As the team performing the environmental scan conducted their work, did they hear comments about people being able to ‘do better’ if they had access to better tools? If so, what are the mechanisms? What’s the price point? How long before you might see an ROI on those investments? What impact on revenue would there be from using those tools?

By now, you have a solid product matrix. Identify the product(s) you could pull back on – low margin, low sales, small market share, little market penetration. Now is a great time to determine whether to remove those products from the market. If you free up the marketing budget and resources for these products, consider the outcome if you shift the dollars to your other products that have been doing well (and have the more significant margin).

Identify Your 20 Percent

We all know the 80/20 rule. Eighty percent of your business comes from twenty percent of your customers. You must maintain your relationships with the eighty percent – even during economic decline. This is especially important if you don’t have the cheapest product. Do not read that sentence as ‘drop your price, so you are the cheapest product in the marketplace.’ That’s not what we are talking about. It should be expected that if people fall on hard times, they will naturally adjust their purchases to be good stewards of their budgets. You will see this dip. It’s common. You need to make sure your product is so much better that either they can’t stand the other one and will come back to yours immediately, or they will shift temporarily and come back when there isn’t so much pressure on their finances.

Make Them Rockstars

This batch of customers (your 20 percent) deserve gold standard treatment. While I don’t recommend extending too many discounts to this group – you don’t want to train them only to buy when there is a sale – there is a benefit to extending a few ‘perks’ to your highly valued (and highly profitable) customers. Extending these perks will help you establish brand loyalty.

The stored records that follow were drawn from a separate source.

-- ==== Sys2Proof/Machine/Cores.lean ====
section
/-! DEFINITION. Compositor cores (11): the accesses of a hart through its range caches and its L3, the device extension,
locked L3 ways, and the calls of the core monitor. What a hart does between these commands is the RISC-V programs' and
not the block's. -/

namespace Sys2Proof.Machine

open Sys2Proof

abbrev CoreRes := Host.Outcome State Fault Refusal

/-- Writes pieces through the L3 (09 R292, 11 R376). -/
def coreWritePas (h : Nat) : List (Nat × Nat) → List Byte → State → State
  | [], _, s => s
  | (pa, n) :: r, data, s =>
    let line := List.replicate (pa % 128) 0#8 ++ data.take n ++ List.replicate 128 0#8
    let s := breakResv s (dieOfHart h) (lineOf pa) (some h)
    coreWritePas h r (data.drop n)
      (cacheWrite s (dieOfHart h) (lineOf pa) (lineMask (pa % 128) n) line (some (groupOfHart h)))

/-! ## Accesses (CORE_ACCESS) -/

/-- The kind of access that the range table and the MMU check: a cache-block management needs what a load needs. -/
def accKind : CoreAcc → Nat
  | .fetch _ => 3
  | .store _ _ => 1
  | .amo _ _ _ _ _ => 2
  | .storeCond _ _ _ => 1
  | .cboZero => 1
  | .vstore _ _ => 1
  | .hstore _ _ => 1
  | .hload _ _ x => if x then 3 else 0
  | _ => 0

def accSize : CoreAcc → Nat
  | .load n _ => n
  | .fetch n => n
  | .store n _ => n
  | .amo _ n _ _ _ => n
  | .loadReserved n _ => n
  | .storeCond n _ _ => n
  | .fload n _ => n
  | .vload n _ => n
  | .vstore n _ => n
  | .hload n _ _ => n
  | .hstore n _ => n
  | _ => 64

/-- The kind whose faults an access takes: a cache-block operation those of a store. -/
def accFault : CoreAcc → Nat
  | .cboClean => 1
  | .cboFlush => 1
  | .cboInval => 1
  | .hload _ _ _ => 0
  | a => accKind a

/-- Cause of an access fault of the matching kind. -/
def accCause : CoreAcc → Nat
  | .load _ _ => causeLoad
  | .fetch _ => causeFetch
  | .loadReserved _ _ => causeLoad
  | .fload _ _ => causeLoad
  | .vload _ _ => causeLoad
  | .hload _ _ _ => causeLoad
  | _ => causeStore

/-- Start of the access: a cache-block operation acts on the 64-byte block of its address (11 R376). -/
def accStart : CoreAcc → Nat → Nat
  | .cboZero, va => va / 64 * 64
  | .cboClean, va => va / 64 * 64
  | .cboFlush, va => va / 64 * 64
  | .cboInval, va => va / 64 * 64
  | _, va => va

/-- AMO, LR and SC addresses are naturally aligned; loads, stores and fetches of memory may lie anywhere. -/
def accAlign : CoreAcc → Nat → Option Nat
  | .amo _ n _ _ _, va => if va % n = 0 then none else some causeStoreAlign
  | .storeCond n _ _, va => if va % n = 0 then none else some causeStoreAlign
  | .loadReserved n _, va => if va % n = 0 then none else some causeLoadAlign
  | _, _ => none

/-- A floating-point register takes a value of `n` bytes, boxed in a NaN where it is narrower. -/
def Hart.fset (x : Hart) (rd n v : Nat) : Hart :=
  { x with fregs := mapSet x.fregs rd (2 ^ 64 - 2 ^ (8 * n) + v % 2 ^ (8 * n)) }

/-- An access of the core mailbox: loads read it and stores write it (11 R373, R386). -/
def mboxAccess (s : State) (h f off va : Nat) : CoreAcc → State
  | .load n rd => modHart s h (fun x => x.xset rd (ofBytes (readBytes (getMbox s (.core f)).bytes off n)))
  | .fload n rd => modHart s h (fun x => x.fset rd n (ofBytes (readBytes (getMbox s (.core f)).bytes off n)))
  | .store _ d => storeSlot s (.core f) off d
  | acc => coreFault s h (accCause acc) va (ndfaultOf 0 0 (coreDevices + off))

/-- Registers that receive the old value of an AMO: two for 16 bytes. -/
def Hart.amoSet (x : Hart) (rd size old : Nat) : Hart :=
  if size = 16 then (if rd = 0 then x else (x.xset rd (old % 2 ^ 64)).xset (rd + 1) (old / 2 ^ 64))
  else x.xset rd (signExtend size old)

/-- The access at its physical pieces, which come from the device pieces `dvas`. The management of a cache block keeps its
bytes: the caches are coherent, so that every agent reads the same before and after (notes/assumptions/76.md). ATOMICS counts
an LR and an SC that stores as one atomic each, which 09 Table 9.16 does not say (DESIGN CHOICE, notes/assumptions/117.md). -/
def coreAt (s : State) (h f va : Nat) (acc : CoreAcc) (dvas pas : List (Nat × Nat)) : State :=
  let die := dieOfHart h
  let grp := some (groupOfHart h)
  let poisoned (s : State) (pa : Nat) : State := coreFault s h (accCause acc) va (ndfaultOf 2 0 (sectorVa dvas pas pa))
  match acc with
  | .load _ rd =>
    let d := coreReadPas h pas s
    match d.2.2 with
    | some pa => poisoned d.1 pa
    | none => modHart d.1 h (fun x => x.xset rd (ofBytes d.2.1))
  | .fetch _ =>
    let d := coreReadPas h pas s
    match d.2.2 with
    | some pa => poisoned d.1 pa
    | none => d.1
  | .fload n rd =>
    let d := coreReadPas h pas s
    match d.2.2 with
    | some pa => poisoned d.1 pa
    | none => modHart d.1 h (fun x => x.fset rd n (ofBytes d.2.1))
  | .vload _ vd =>
    let d := coreReadPas h pas s
    match d.2.2 with
    | some pa => poisoned d.1 pa
    | none => modHart d.1 h (fun x => { x with vregs := writeBytes x.vregs (64 * vd) d.2.1 })
  | .hload _ rd _ =>
    let d := coreReadPas h pas s
    match d.2.2 with
    | some pa => poisoned d.1 pa
    | none => modHart d.1 h (fun x => x.xset rd (ofBytes d.2.1))
  | .store _ data => coreWritePas h pas data s
  | .vstore _ data => coreWritePas h pas data s
  | .hstore _ data => coreWritePas h pas data s
  | .cboZero => coreWritePas h pas (List.replicate 64 0#8) s
  | .loadReserved n rd =>
    match pas.head? with
    | none => s
    | some (pa, _) =>
      let d := cacheOwn s die (lineOf pa) grp
      if d.2.poisonAt (pa % 128) then poisoned d.1 (sectorBase pa)
      else modHart (countFor d.1 (some f) .atomics 1) h (fun x =>
        { x.xset rd (signExtend n (ofBytes (d.2.slice (pa % 128) n))) with resv := some (lineOf pa) })
  | .storeCond _ rd data =>
    match pas.head? with
    | none => s
    | some (pa, _) =>
      let won := (getHart s h).resv == some (lineOf pa)
      let s := modHart s h (fun x => (x.xset rd (if won then 0 else 1)).unreserve)
      if won then coreWritePas h pas data (countFor s (some f) .atomics 1) else s
  | .amo op n rd operand compare =>
    match pas.head? with
    | none => s
    | some (pa, _) =>
      let s := breakResv s die (lineOf pa) (some h)
      let r := cacheAtomic s die pa n op (operand % 2 ^ (8 * n)) (compare % 2 ^ (8 * n)) grp (some f)
      match r.2 with
      | none => poisoned r.1 (sectorBase pa)
      | some old => modHart r.1 h (fun x => x.amoSet rd n old)
  | _ => s

/-- The hart stalls on the command, which FAULT_REEVALUATE runs again (11 R375). -/
def stallHart (s : State) (h : Nat) (i : Instr) : State := modHart s h (fun x => { x with st := .stalled, stalledOn := some i })

/-- Offset in the core mailbox of an access whose device address lies there whole (11 R373). -/
def mboxOffset (m : CoreAt) : Option Nat :=
  match m with
  | .ok [(d, n)] => if coreDevices ≤ d ∧ d - coreDevices + n ≤ coreMboxSize then some (d - coreDevices) else none
  | _ => none

/-- One access of a hart of forme f: alignment, the MMU, then the core mailbox or translation, then the access. -/
def corePerform (s : State) (h f va : Nat) (acc : CoreAcc) : State :=
  match accAlign acc va with
  | some c => coreTrap s h c va
  | none =>
    let m := coreMmu h f (accKind acc) (accFault acc) (accStart acc va) (accSize acc) s
    match mboxOffset m.2 with
    | some off => mboxAccess m.1 h f off va acc
    | none =>
      let r := coreBoth h f (accKind acc) (accFault acc) (accStart acc va) (accSize acc) s
      match r.2.2 with
      | .held => stallHart r.1 h (.coreAccess h va acc)
      | .denied nd => coreFault r.1 h (accCause acc) va nd
      | .trap c a => coreTrap r.1 h c a
      | .ok pas => coreAt r.1 h f va acc r.2.1 pas

/-- A hypervisor load or store: the access of a guest in the mode that SPVP of hstatus names, whose exceptions are taken
from the hart's own mode. -/
def guestPerform (s : State) (h f va : Nat) (acc : CoreAcc) : State :=
  let own := (getHart s h).mode
  let guest := if bit ((getHart s h).csr 0x600) 8 then 2 else 3
  let r := coreBoth h f (accKind acc) (accFault acc) va (accSize acc) (modHart s h (fun x => { x with mode := guest }))
  let s := modHart r.1 h (fun x => { x with mode := own })
  match r.2.2 with
  | .held => stallHart s h (.coreAccess h va acc)
  | .denied nd => coreFault s h (accCause acc) va nd
  | .trap c a => coreTrap s h c a
  | .ok pas => coreAt s h f va acc r.2.1 pas

/-- Why the mode may not use a hypervisor load or store: a guest never, U-mode only with HU of hstatus. -/
def guestRefused (x : Hart) : Option Nat :=
  if x.virt then some 22 else if x.user && !bit (x.csr 0x600) 9 then some causeIllegal else none

/-- An access of a hart as it is. -/
def accessPerform (s : State) (h f va : Nat) (acc : CoreAcc) : State :=
  match acc with
  | .hload _ _ _ => guestPerform s h f va acc
  | .hstore _ _ => guestPerform s h f va acc
  | _ => corePerform s h f va acc

/-- Atomic operations and sizes that the RVA23 extensions with Zacas give a core (11 R369, 09 Table 9.10). -/
def amoLegal (op : AtomOp) (n : Nat) : Bool := op != .fadd && (n == 4 || n == 8 || (n == 16 && op == .cas))

/-! ## The core monitor (11 R370, R371, R384) -/

def sbiOk : Nat := 0
def sbiInvalidParam : Nat := 2 ^ 64 - 3
def sbiAlreadyAvailable : Nat := 2 ^ 64 - 6
def sbiNotSupported : Nat := 2 ^ 64 - 2

/-- A call returns an error code in a0 and a value in a1. -/
def sbiReturn (s : State) (h err val : Nat) : State := modHart s h (fun x => (x.xset 10 err).xset 11 val)

/-- Every target is a hart of the forme. -/
def sameFormeHarts (s : State) (f : Nat) (ts : List Nat) : Bool :=
  ts.all (fun t => decide (t < 96) && formeOfHart s t == some f)

/-- A hart starts in S-mode at an entry with translation off, a0 holding its ID and a1 the argument (11 R371). -/
def Hart.begin (x : Hart) (h entry arg : Nat) : Hart :=
  ({ x with st := .running, pc := entry, mode := 1, resv := none, stalledOn := none, wrs := false, resume := none,
            csrs := mapDel x.csrs 0x180 }.xset 10 h).xset 11 arg

def Hart.halt (x : Hart) : Hart := { x with st := .stopped, resv := none, stalledOn := none, wrs := false, resume := none }

/-- Extensions that the monitor offers (11 R370): Base, TIME, IPI, RFENCE, HSM, SRST and PMU, by the numbers of the SBI
specification. The number of the vendor extension is open. -/
def sbiOffered (e : Nat) : Bool := [0x10, 0x54494D45, 0x735049, 0x52464E43, 0x48534D, 0x53525354, 0x504D55].contains e

/-- HSM's state of a hart, as the SBI specification codes it. -/
def hsmStatus (x : Hart) : Nat :=
  match x.st with
  | .stopped => 1
  | .suspended => 4
  | _ => 0

/-- PMU's start of counters with an initial value: the counters of a mask from a base on, whose overflow is clear (11 R385). -/
def Hart.startCounters (x : Hart) (base mask v : Nat) : Hart :=
  ((bitsOf 32 mask).map (base + ·)).foldl
    (fun x k => { x with hpm := mapSet x.hpm k (v % 2 ^ 64) }.setCsr 0xDA0 (clearBit (x.csr 0xDA0) k)) x

/-- The calls that have no row of their own (11 R370): Base, TIME, PMU, and status and suspend of HSM. What Base and PMU
return is the monitor's (free values); TIME sets stimecmp. -/
def sbiPerform (s : State) (h f ext fn : Nat) (args : List Nat) : State :=
  let a (i : Nat) : Nat := args.getD i 0
  if ext = 0x10 then
    if fn = 3 then sbiReturn s h sbiOk (boolBit (sbiOffered (a 0)))
    else if fn ≤ 6 then sbiReturn s h sbiOk (Config.monitorValue fn % 2 ^ 64)
    else sbiReturn s h sbiNotSupported 0
  else if ext = 0x54494D45 ∧ fn = 0 then sbiReturn (modHart s h (fun x => x.setCsr 0x14D (a 0))) h sbiOk 0
  else if ext = 0x48534D ∧ fn = 2 then
    if sameFormeHarts s f [a 0] then sbiReturn s h sbiOk (hsmStatus (getHart s (a 0))) else sbiReturn s h sbiInvalidParam 0
  else if ext = 0x48534D ∧ fn = 3 then
    if a 0 = 0 then modHart (sbiReturn s h sbiOk 0) h (fun x => { x with st := .suspended, resume := none }.woken h)
    else if a 0 = 2 ^ 31 then modHart s h (fun x => { x with st := .suspended, resume := some (a 1, a 2) }.woken h)
    else sbiReturn s h sbiInvalidParam 0
  else if ext = 0x504D55 ∧ fn = 3 then
    sbiReturn (if bit (a 2) 0 then modHart s h (fun x => x.startCounters (a 0) (a 1) (a 3)) else s) h sbiOk 0
  else if ext = 0x504D55 then
    let v := Config.freeNat s.free
    sbiReturn s.drawn h (if bit v 64 then sbiOk else sbiInvalidParam) (v % 2 ^ 64)
  else sbiReturn s h sbiNotSupported 0

/-- Enables of cache-block instructions below HS-mode: senvcfg, henvcfg and, in VU-mode, both; CBIE, CBCFE, CBZE. -/
def cboRefused (x : Hart) (acc : CoreAcc) : Option Nat :=
  let on (v : Nat) : Bool :=
    match acc with
    | .cboInval => bits v 5 4 != 0
    | .cboClean => bit v 6
    | .cboFlush => bit v 6
    | .cboZero => bit v 7
    | _ => true
  if x.virt && !on (x.csr 0x60A) then some causeVirtual
  else if x.user && !on (x.csr 0x10A) then some (if x.virt then causeVirtual else causeIllegal)
  else none

/-- WRS.NTO: the hart executes nothing while its reservation stands and no interrupt comes (11 R386); without a reservation it
does not wait. -/
def wrsPerform (s : State) (h : Nat) : State :=
  modHart s h (fun x => if x.interrupts 0 || timerWakes s x || x.resv.isNone then x else { x with wrs := true })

Know Them and Know Them Well

You can’t know too much about your 20 percenters. Look for every opportunity to gather (and share) information about them. Your marketing team should have a persona for this group. Outside of that, though, throughout the data-gathering process, you want to ensure complete transparency regarding customer knowledge. At a minimum, you should know the following:

  • Who buys your product?
  • When they buy
  • Why did they buy it
  • What they love about your product and brand
  • What they don’t like about your product or brand
  • If they buy your competitor’s product and why
  • What does the customer journey look like

At some point, you should consider segmenting your customers into groups, performing a customer journey for each, and developing personas for them. Because we are focused on economic constraints and how to maximize your marketing budget, I’ll leave those topics for another day.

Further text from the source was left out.